- Exercise prompt
Pull every line containing "ramBlock" from the entries.

---------- Dataset content ----------

/-! ### The listener's switch, scheme by scheme -/

/-- The schemes that switch in the listener alone, or not at all, leave the access itself alone (R525). -/
theorem Cart.directSwitch_of_listener {p : Params} (h : p.scheme ∈ [Scheme.e0, .tigervision, .ua, .cv, .scheme3E])
    (lip : Addr) (o : Nat) (c : Cart) : c.directSwitch p lip o = c := by
  simp only [List.mem_cons, List.not_mem_nil, or_false] at h
  rcases h with h | h | h | h | h <;> simp only [Cart.directSwitch, h]

theorem Cart.slice_eq (c : Cart) (n : Nat) : c.slice n = [c.s0.val, c.s1.val, c.s2.val, 7].getD n 7 :=
  match n with
  | 0 | 1 | 2 | 3 => rfl
  | _ + 4 => rfl

section

variable {p : Params} (m : BusAddr) (v : Byte) (k : AccessKind) (c : Cart)

theorem Cart.sniff_e0 (hs : p.scheme = .e0) :
    let o := cartOffset m
    c.sniff p m v k =
      { c with
        s0 := if m.getLsbD 12 ∧ 0xFE0 ≤ o ∧ o ≤ 0xFE7 then Fin.ofNat 8 (o - 0xFE0) else c.s0
        s1 := if m.getLsbD 12 ∧ 0xFE8 ≤ o ∧ o ≤ 0xFEF then Fin.ofNat 8 (o - 0xFE8) else c.s1
        s2 := if m.getLsbD 12 ∧ 0xFF0 ≤ o ∧ o ≤ 0xFF7 then Fin.ofNat 8 (o - 0xFF0) else c.s2 } := by
  intro o
  have ho : cartOffset m = o := rfl
  simp only [Cart.sniff, hs, ho]
  cases m.getLsbD 12
  · simp only [Bool.not_false, if_true, Bool.false_eq_true, false_and, if_false]
  · simp only [Bool.not_true, Bool.false_eq_true, if_false, true_and]
    by_cases h0 : 0xFE0 ≤ o ∧ o ≤ 0xFE7
    · rw [if_pos h0, if_pos h0, if_neg (by omega), if_neg (by omega)]
    · by_cases h1 : 0xFE8 ≤ o ∧ o ≤ 0xFEF
      · rw [if_neg h0, if_pos h1, if_neg h0, if_pos h1, if_neg (by omega)]
      · rw [if_neg h0, if_neg h1, if_neg h0, if_neg h1]
        split <;> rfl

theorem Cart.sniff_tigervision (hs : p.scheme = .tigervision) :
    c.sniff p m v k =
      { c with bank := if k = .write ∧ m.toNat ≤ 0x3F then v.toNat % (p.imageSize / 2048) else c.bank } := by
  simp only [Cart.sniff, hs]; split <;> rfl

theorem Cart.sniff_ua (hs : p.scheme = .ua) :
    c.sniff p m v k =
      { c with
        bank := if m.toNat &&& 0x1260 = 0x0220 then 0 else if m.toNat &&& 0x1260 = 0x0240 then 1 else c.bank } := by
  have h0 : m &&& 0x1260#13 = 0x0220#13 ↔ m.toNat &&& 0x1260 = 0x0220 := BitVec.toNat_inj.symm
  have h1 : m &&& 0x1260#13 = 0x0240#13 ↔ m.toNat &&& 0x1260 = 0x0240 := BitVec.toNat_inj.symm
  simp only [Cart.sniff, hs, h0, h1]
  split_ifs <;> rfl

theorem Cart.sniff_stackSniff (hs : p.scheme = .fe) (hm : p.feMode = .stackSniff) :
    c.sniff p m v k =
      { c with
        bank := if c.feArmed then (if v.getLsbD 5 then 0 else 1) else c.bank
        feArmed := decide (m.toNat = 0x01FE) } := by
  have h : m = 0x01FE#13 ↔ m.toNat = 0x01FE := BitVec.toNat_inj.symm
  simp only [Cart.sniff, hs, hm, h]

theorem Cart.sniff_3E (hs : p.scheme = .scheme3E) :
    (k = .write → m.toNat = 0x3E → c.sniff p m v k = { c with ramBlock := some (Fin.ofNat 32 v.toNat) }) ∧
    (k = .write → m.toNat = 0x3F →
      c.sniff p m v k = { c with bank := v.toNat % (p.imageSize / 2048), ramBlock := none }) ∧
    (k = .read ∨ m.toNat ≠ 0x3E ∧ m.toNat ≠ 0x3F → c.sniff p m v k = c) := by
  simp only [Cart.sniff, hs]
  refine ⟨fun hk hm => ?_, fun hk hm => ?_, fun h => ?_⟩
  · rw [if_pos ⟨hk, hm⟩]
  · rw [if_neg (by omega), if_pos ⟨hk, hm⟩]
  · have hn (n : Nat) (hn : n = 0x3E ∨ n = 0x3F) : ¬(k = .write ∧ m.toNat = n) := by
      rintro ⟨rfl, rfl⟩
      rcases h with h | h
      · cases h
      · omega
    rw [if_neg (hn _ (.inl rfl)), if_neg (hn _ (.inr rfl))]

theorem Cart.sniff_of_no_listener
    (h : p.scheme ∉ [Scheme.e0, .tigervision, .ua, .scheme3E, .fe] ∨ p.scheme = .fe ∧ p.feMode = .lip) :
    c.sniff p m v k = c := by
  rcases h with h | ⟨hs, hm⟩
  · cases hs : p.scheme <;> simp [hs] at h <;> simp only [Cart.sniff, hs]
  · simp only [Cart.sniff, hs, hm]

end

/-- Settles O57: what each scheme maps with its registers as they are, and what its listener makes of them. -/
theorem listenerSwitches : Obligations.ListenerSwitches := by
  intro p lip d v m k c o mapped next
  have hrom {i : Nat} (hs : p.scheme ∈ [Scheme.e0, .tigervision, .ua, .cv, .scheme3E]) (hp : c.port p o = .rom i) :
      mapped i := Cart.access_rom (Cart.directSwitch_of_listener hs lip o c) hp
  refine ⟨fun hs => ⟨hrom (by simp [hs]) ?_, Cart.sniff_e0 m v k c hs⟩,
    fun hs => ⟨hrom (by simp [hs]) ?_, Cart.sniff_tigervision m v k c hs⟩,
    fun hs => ⟨hrom (by simp [hs]) ?_, Cart.sniff_ua m v k c hs⟩,
    fun hs ho => hrom (by simp [hs]) ?_,
    fun hs => ⟨fun ho => hrom (by simp [hs]) ?_, fun ho hb => hrom (by simp [hs]) ?_, Cart.sniff_3E m v k c hs⟩,
    fun hs hm => Cart.sniff_stackSniff m v k c hs hm, fun h => Cart.sniff_of_no_listener m v k c h⟩
  · simp only [Cart.port, hs, Cart.slice_eq]
  · simp only [Cart.port, hs, apply_ite CartPort.rom]
  · simp only [Cart.port, hs]
  · have ho2 : o < 4096 := Nat.mod_lt _ (by decide)
    simp only [Cart.port, hs, show ¬ o < 1024 by omega, show ¬ o < 2048 by omega, if_false]
    rw [Nat.mod_eq_sub_mod ho, Nat.mod_eq_of_lt (by omega)]
  · simp only [Cart.port, hs, show ¬ o < 2048 by omega, if_false]
  · simp only [Cart.port, hs, ho, hb, if_true]

/-! ### A hotspot's access repeated -/

/-- Settles O55: a switch sets registers to values that the access alone gives, F0's and FE's latch excepted. -/
theorem hotspotsIdempotent : Obligations.HotspotsIdempotent := by
  intro p lip m v k c
  refine ⟨fun h => ?_, fun h => ?_⟩
  · cases hs : p.scheme
    case f0 => exact absurd hs h
    case fe => rw [Cart.directSwitch_fe lip _ c hs, Cart.directSwitch_fe lip _ _ hs]; split_ifs <;> rfl
    case e7 => rw [Cart.directSwitch_e7 lip _ c hs, Cart.directSwitch_e7 lip _ _ hs]; split_ifs <;> rfl
    all_goals simp only [Cart.directSwitch, hs, hotspots_twice]
  · cases hs : p.scheme
    case fe => exact absurd hs h
    case e0 => rw [Cart.sniff_e0 m v k c hs, Cart.sniff_e0 m v k _ hs]; split_ifs <;> rfl
    case tigervision => rw [Cart.sniff_tigervision m v k c hs, Cart.sniff_tigervision m v k _ hs]; split_ifs <;> rfl
    case ua => rw [Cart.sniff_ua m v k c hs, Cart.sniff_ua m v k _ hs]; split_ifs <;> rfl
    case scheme3E =>
      simp only [Cart.sniff, hs]
      split_ifs <;> rfl
    all_goals simp only [Cart.sniff, hs]

end Sys2Proof.Machine

namespace Sys2Proof.Machine

/-! ### The extra RAM -/

/-- SuperChip's overlay, under every bank (R532). -/
theorem Cart.port_superChip {p : Params} (hs : p.scheme ∈ [Scheme.f8, .f6, .f4]) (hc : p.superChip = true) (c : Cart)
    (o : Nat) : c.port p o = overlayPort 128 c.bank o := by
  simp only [List.mem_cons, List.not_mem_nil, or_false] at hs
  rcases hs with hs | hs | hs <;> simp only [Cart.port, hs, hc, if_true]

theorem Cart.directSwitch_below_hotspots {p : Params} (hs : p.scheme ∈ [Scheme.f8, .f6, .f4, .fa]) (lip : Addr) {o : Nat}
    (ho : o < 0x200) (c : Cart) : c.directSwitch p lip o = c := by
  simp only [List.mem_cons, List.not_mem_nil, or_false] at hs
  rcases hs with hs | hs | hs | hs <;> simp only [Cart.directSwitch, hs] <;> exact Cart.hotspots_elsewhere (by omega) c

----------

- Completed exercise
    (k = .write → m.toNat = 0x3E → c.sniff p m v k = { c with ramBlock := some (Fin.ofNat 32 v.toNat) }) ∧
      c.sniff p m v k = { c with bank := v.toNat % (p.imageSize / 2048), ramBlock := none }) ∧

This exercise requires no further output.